Exercise prompt – Copy out, word for word, the lines from the start of the data below through the line containing "theorem OpcodeByte.requant (src", and no others.

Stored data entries
|---|
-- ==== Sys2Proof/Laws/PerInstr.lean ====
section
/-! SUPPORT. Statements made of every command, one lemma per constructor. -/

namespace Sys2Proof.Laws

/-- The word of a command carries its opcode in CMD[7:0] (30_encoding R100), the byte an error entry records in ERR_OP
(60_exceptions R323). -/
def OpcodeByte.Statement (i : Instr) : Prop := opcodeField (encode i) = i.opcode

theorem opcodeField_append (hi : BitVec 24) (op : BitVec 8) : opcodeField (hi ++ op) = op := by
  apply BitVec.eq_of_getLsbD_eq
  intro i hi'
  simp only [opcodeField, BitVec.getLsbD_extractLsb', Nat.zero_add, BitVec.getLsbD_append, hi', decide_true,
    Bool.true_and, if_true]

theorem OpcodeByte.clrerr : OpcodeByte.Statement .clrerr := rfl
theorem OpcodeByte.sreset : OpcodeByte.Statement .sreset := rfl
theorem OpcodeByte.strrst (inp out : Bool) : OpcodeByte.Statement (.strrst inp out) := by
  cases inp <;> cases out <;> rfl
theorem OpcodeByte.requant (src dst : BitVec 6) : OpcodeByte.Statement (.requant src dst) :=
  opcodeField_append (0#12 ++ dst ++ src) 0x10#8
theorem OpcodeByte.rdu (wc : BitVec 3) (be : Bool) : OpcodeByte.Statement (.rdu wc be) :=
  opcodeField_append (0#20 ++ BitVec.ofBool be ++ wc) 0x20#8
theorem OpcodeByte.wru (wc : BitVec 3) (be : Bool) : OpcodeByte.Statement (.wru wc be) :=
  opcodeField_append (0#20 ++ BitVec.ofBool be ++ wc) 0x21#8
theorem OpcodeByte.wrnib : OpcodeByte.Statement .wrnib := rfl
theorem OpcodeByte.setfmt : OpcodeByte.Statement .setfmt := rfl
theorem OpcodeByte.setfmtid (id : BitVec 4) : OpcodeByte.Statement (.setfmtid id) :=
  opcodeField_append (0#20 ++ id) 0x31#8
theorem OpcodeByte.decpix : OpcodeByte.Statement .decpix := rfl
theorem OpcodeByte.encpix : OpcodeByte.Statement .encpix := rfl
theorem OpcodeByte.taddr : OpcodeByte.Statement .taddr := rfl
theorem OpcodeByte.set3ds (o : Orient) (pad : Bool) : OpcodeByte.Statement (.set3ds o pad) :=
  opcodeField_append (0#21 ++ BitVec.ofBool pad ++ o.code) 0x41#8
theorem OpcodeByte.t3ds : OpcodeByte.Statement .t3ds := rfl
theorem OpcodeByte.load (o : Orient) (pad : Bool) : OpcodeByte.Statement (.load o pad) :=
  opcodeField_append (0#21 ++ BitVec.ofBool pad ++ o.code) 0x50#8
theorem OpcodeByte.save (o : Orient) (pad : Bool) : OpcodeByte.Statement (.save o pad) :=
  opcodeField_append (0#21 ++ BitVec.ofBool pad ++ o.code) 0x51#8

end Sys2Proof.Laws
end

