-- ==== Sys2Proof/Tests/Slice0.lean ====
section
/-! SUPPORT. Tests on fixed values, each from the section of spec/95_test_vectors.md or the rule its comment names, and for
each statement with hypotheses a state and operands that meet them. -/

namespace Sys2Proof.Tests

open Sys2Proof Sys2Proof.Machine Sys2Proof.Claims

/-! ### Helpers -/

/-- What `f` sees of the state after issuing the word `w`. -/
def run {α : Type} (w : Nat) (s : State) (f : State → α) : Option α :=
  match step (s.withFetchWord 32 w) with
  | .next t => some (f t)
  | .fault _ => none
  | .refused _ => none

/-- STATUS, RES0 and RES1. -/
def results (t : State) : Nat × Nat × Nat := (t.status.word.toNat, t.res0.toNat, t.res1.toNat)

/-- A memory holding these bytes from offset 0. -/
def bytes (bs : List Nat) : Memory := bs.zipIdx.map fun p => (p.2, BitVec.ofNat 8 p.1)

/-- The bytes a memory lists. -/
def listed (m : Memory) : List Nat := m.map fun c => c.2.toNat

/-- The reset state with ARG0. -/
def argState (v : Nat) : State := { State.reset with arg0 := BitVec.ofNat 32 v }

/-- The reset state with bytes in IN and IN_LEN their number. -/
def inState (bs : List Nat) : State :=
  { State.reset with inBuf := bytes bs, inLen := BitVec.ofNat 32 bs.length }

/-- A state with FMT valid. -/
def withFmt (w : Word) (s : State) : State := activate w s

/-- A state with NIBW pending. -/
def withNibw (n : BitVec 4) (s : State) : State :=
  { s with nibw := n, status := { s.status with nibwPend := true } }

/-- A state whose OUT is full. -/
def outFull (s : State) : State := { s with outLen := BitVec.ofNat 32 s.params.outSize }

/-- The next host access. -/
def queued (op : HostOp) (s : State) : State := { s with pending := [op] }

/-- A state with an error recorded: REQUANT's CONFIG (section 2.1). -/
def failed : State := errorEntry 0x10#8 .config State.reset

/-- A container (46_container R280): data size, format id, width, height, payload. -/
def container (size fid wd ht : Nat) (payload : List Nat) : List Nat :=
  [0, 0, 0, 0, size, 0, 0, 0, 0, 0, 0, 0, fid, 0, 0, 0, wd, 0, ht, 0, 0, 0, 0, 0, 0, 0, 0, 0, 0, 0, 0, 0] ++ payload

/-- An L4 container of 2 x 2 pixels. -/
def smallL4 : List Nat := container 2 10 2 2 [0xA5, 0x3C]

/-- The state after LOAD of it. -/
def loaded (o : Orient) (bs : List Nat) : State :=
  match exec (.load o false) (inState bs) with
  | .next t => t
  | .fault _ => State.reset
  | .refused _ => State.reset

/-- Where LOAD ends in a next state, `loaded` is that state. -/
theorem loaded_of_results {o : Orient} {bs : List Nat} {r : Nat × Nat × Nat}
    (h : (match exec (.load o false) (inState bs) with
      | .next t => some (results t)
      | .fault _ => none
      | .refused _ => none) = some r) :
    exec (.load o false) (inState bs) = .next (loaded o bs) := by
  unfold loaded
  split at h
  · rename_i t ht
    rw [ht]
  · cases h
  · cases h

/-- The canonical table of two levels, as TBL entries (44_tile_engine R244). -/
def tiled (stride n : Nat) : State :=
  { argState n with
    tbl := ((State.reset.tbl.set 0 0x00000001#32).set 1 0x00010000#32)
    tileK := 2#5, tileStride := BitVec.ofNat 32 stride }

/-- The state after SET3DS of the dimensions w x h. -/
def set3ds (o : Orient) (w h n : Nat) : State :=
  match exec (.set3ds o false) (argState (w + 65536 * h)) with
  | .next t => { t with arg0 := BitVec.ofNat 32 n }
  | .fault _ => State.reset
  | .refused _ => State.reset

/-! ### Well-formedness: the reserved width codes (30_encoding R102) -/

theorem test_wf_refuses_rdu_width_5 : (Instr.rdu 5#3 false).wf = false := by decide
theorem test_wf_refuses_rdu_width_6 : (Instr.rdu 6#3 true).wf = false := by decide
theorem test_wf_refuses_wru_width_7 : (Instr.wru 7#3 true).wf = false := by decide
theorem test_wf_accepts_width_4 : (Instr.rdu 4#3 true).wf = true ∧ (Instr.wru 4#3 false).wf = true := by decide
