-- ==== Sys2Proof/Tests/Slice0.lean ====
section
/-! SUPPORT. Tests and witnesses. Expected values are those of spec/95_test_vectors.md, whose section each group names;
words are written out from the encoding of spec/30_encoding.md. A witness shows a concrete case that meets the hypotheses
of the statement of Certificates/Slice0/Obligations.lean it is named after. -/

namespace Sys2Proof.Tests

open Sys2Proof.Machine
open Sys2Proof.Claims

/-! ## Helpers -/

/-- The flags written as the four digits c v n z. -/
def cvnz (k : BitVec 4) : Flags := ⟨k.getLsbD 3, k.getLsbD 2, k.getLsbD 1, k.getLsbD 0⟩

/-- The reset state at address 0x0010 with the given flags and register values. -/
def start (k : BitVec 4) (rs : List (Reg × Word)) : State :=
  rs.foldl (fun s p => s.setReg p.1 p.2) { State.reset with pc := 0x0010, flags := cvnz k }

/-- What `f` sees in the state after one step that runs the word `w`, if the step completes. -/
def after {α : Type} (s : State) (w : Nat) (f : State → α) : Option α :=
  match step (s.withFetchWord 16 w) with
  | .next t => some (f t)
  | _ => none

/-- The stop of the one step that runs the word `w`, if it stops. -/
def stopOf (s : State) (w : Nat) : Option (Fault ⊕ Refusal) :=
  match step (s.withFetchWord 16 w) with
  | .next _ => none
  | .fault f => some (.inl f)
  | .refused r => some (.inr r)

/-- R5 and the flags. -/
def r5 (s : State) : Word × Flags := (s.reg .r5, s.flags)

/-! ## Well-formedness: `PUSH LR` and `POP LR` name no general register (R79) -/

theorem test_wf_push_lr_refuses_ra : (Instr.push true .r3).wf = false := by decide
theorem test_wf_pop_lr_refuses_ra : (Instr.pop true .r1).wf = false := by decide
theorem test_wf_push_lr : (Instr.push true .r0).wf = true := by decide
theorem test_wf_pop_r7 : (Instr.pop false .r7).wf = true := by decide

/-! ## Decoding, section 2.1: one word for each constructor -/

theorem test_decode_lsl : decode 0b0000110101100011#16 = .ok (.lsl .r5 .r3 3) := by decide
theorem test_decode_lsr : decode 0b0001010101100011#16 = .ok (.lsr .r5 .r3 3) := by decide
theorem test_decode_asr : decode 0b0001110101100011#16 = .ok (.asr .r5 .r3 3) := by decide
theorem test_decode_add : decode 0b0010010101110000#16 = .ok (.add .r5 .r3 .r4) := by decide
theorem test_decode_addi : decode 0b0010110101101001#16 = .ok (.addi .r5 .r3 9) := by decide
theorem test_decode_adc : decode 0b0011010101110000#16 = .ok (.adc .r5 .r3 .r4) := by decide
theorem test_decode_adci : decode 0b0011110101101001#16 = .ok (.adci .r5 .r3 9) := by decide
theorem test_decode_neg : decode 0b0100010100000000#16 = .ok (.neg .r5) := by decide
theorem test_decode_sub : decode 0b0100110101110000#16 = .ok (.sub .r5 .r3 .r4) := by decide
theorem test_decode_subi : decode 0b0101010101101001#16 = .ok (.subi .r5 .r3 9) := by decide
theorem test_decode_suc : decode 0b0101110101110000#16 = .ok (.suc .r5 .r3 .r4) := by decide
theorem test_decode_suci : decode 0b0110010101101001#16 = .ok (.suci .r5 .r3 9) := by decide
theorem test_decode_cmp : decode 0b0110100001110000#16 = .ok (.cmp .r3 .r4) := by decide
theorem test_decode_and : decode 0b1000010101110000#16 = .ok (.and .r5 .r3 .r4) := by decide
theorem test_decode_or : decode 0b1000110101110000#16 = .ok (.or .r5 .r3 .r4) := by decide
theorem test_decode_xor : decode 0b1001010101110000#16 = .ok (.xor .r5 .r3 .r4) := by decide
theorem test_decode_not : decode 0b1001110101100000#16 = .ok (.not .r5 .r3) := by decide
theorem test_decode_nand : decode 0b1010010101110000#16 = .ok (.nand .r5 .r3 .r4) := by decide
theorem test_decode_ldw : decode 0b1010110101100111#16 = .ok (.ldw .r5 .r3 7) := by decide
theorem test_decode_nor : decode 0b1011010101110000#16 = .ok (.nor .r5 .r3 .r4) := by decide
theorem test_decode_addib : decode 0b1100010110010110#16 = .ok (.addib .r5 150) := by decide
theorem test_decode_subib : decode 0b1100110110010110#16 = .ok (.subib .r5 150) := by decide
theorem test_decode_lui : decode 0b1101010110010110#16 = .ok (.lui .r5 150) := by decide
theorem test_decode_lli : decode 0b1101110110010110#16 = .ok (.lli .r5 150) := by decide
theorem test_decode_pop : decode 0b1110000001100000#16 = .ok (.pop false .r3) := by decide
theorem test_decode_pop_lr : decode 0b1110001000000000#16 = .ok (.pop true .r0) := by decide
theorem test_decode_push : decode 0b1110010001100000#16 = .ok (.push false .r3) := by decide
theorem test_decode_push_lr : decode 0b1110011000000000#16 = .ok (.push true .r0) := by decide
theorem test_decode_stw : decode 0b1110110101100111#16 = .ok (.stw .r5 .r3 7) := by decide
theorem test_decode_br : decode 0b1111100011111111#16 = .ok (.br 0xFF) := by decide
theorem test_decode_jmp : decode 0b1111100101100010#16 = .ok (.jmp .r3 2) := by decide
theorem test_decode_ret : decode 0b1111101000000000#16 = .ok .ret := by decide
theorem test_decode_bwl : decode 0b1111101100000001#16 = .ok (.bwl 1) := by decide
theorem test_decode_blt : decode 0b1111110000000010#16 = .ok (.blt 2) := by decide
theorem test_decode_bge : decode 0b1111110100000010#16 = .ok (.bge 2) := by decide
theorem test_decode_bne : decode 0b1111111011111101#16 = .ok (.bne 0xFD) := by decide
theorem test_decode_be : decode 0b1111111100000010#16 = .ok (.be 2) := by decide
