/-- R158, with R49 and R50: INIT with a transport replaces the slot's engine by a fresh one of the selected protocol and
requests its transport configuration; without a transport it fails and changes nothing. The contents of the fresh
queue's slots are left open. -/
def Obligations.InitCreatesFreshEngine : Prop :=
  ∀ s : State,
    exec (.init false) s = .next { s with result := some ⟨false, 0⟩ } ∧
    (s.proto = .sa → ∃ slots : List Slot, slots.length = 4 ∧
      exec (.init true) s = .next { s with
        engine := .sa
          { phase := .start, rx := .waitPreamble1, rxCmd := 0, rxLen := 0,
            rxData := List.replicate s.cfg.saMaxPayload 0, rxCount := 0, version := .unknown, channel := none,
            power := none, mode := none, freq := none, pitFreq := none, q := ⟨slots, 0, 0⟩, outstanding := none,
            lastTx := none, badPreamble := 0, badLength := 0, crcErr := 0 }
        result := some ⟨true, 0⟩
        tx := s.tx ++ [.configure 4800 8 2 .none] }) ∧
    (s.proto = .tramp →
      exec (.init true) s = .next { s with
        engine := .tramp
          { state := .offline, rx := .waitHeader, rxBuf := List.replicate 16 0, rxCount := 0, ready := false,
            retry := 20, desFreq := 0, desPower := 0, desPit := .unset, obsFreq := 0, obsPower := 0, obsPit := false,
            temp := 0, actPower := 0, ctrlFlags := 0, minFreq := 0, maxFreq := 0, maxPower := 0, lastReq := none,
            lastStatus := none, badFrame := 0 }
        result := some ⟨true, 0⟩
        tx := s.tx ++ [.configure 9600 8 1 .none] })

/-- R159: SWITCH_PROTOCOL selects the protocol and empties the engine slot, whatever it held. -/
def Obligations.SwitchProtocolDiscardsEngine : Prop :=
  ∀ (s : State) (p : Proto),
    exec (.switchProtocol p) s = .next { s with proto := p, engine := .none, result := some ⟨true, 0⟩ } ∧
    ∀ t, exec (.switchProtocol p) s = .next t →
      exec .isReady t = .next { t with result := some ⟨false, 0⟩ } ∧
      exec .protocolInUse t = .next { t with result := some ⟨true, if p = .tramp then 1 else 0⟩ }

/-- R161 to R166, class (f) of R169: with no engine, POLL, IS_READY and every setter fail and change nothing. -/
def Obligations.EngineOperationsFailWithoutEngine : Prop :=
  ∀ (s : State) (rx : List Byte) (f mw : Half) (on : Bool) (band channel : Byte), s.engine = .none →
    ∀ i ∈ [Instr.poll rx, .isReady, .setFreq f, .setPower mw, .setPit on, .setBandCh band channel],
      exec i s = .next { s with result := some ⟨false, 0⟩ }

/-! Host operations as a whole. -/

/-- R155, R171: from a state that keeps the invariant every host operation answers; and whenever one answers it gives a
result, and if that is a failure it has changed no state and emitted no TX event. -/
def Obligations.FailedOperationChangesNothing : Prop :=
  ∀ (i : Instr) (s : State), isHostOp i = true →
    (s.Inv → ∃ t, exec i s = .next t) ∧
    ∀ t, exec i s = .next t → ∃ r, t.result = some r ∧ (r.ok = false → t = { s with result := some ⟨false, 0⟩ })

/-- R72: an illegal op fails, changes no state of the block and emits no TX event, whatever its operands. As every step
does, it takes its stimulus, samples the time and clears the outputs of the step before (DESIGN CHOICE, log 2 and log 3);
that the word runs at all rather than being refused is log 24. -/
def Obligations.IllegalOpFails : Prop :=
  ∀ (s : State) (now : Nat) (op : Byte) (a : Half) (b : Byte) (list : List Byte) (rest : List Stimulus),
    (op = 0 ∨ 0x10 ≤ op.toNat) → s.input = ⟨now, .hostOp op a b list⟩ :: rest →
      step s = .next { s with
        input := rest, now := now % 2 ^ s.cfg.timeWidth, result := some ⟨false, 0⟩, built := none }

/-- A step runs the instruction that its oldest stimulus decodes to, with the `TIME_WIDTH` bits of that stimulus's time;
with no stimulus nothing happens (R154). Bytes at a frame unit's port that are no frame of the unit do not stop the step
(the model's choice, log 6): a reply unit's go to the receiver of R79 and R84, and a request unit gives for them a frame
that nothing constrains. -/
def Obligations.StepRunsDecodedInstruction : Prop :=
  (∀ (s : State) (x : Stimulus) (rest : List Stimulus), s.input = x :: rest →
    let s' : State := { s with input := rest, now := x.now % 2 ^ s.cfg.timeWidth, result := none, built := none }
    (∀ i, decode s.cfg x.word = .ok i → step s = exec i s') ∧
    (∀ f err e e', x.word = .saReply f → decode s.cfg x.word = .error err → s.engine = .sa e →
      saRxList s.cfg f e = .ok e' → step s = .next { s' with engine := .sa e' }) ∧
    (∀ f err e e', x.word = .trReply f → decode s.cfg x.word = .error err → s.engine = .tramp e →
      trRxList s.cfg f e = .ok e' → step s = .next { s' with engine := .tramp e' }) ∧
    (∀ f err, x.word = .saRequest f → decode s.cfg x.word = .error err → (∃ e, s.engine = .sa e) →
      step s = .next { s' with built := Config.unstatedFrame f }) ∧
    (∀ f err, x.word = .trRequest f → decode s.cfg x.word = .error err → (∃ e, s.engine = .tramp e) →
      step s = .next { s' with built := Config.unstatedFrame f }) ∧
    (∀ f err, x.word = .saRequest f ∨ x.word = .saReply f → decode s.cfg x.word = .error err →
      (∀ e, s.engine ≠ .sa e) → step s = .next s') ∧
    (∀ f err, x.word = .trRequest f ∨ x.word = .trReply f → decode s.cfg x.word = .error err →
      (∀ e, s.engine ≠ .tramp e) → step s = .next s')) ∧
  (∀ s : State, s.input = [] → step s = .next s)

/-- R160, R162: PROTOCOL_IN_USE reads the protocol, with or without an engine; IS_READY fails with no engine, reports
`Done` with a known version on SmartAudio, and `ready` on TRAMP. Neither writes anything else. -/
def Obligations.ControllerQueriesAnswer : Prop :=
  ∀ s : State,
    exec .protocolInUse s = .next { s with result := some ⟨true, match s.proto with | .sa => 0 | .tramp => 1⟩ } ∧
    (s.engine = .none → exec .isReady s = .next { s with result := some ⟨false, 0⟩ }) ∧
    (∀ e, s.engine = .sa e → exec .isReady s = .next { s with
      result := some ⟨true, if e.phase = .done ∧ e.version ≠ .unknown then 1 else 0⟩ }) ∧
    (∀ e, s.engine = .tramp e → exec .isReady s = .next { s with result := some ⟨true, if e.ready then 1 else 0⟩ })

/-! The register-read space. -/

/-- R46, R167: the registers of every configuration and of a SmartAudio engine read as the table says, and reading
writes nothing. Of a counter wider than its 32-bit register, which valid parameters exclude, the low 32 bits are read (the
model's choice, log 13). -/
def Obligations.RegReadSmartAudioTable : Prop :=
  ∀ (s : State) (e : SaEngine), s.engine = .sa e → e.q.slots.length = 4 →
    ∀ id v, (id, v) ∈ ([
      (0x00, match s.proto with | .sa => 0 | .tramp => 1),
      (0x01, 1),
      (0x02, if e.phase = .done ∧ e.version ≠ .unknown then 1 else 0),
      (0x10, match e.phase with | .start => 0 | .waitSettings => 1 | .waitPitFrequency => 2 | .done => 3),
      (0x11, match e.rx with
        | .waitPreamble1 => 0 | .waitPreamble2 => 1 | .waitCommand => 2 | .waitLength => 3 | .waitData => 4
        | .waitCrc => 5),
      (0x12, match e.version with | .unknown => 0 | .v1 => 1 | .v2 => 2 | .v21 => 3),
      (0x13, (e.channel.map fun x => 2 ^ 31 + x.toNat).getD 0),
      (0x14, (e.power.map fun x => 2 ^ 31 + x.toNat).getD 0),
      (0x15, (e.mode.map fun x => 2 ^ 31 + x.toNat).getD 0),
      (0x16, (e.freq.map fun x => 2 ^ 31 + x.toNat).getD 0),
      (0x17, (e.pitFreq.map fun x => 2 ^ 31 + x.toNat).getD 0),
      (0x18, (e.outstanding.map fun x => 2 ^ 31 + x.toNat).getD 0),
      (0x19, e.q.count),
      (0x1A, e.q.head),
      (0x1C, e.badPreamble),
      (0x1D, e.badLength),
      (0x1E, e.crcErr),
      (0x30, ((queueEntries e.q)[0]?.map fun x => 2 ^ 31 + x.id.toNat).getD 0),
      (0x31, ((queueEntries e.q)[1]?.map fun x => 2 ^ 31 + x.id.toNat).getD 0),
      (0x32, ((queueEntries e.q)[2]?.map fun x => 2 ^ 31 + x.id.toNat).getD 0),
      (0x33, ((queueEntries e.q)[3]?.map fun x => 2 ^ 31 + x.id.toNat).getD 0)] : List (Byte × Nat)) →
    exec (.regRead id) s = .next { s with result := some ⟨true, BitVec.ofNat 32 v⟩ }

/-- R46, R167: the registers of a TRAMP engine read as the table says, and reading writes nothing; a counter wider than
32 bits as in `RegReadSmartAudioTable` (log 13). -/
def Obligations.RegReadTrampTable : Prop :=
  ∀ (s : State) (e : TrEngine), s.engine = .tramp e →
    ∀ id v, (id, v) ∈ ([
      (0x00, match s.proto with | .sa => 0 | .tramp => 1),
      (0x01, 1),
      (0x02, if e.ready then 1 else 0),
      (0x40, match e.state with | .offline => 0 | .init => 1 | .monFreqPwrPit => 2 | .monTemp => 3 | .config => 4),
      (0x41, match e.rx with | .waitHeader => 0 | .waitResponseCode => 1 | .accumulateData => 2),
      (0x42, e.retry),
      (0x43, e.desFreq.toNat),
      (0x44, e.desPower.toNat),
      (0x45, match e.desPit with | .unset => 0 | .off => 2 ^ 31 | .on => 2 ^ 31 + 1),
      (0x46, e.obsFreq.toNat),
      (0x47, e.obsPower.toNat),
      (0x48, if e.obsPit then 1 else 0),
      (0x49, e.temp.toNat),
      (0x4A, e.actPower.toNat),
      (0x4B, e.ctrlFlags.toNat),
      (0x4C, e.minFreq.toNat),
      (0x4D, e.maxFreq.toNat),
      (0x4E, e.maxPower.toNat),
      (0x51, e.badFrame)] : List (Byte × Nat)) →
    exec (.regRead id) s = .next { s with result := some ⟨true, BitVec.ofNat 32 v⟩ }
|---|
Reply to the task –
-- ==== Sys2Proof/Laws/PerInstr.lean ====
section
/-! SUPPORT. Statements made of every command, one lemma per constructor. -/

namespace Sys2Proof.Laws

/-- The word of a command carries its opcode in CMD[7:0] (30_encoding R100), the byte an error entry records in ERR_OP
(60_exceptions R323). -/
def OpcodeByte.Statement (i : Instr) : Prop := opcodeField (encode i) = i.opcode

theorem opcodeField_append (hi : BitVec 24) (op : BitVec 8) : opcodeField (hi ++ op) = op := by
  apply BitVec.eq_of_getLsbD_eq
  intro i hi'
  simp only [opcodeField, BitVec.getLsbD_extractLsb', Nat.zero_add, BitVec.getLsbD_append, hi', decide_true,
    Bool.true_and, if_true]

theorem OpcodeByte.clrerr : OpcodeByte.Statement .clrerr := rfl
theorem OpcodeByte.sreset : OpcodeByte.Statement .sreset := rfl
theorem OpcodeByte.strrst (inp out : Bool) : OpcodeByte.Statement (.strrst inp out) := by
  cases inp <;> cases out <;> rfl
theorem OpcodeByte.requant (src dst : BitVec 6) : OpcodeByte.Statement (.requant src dst) :=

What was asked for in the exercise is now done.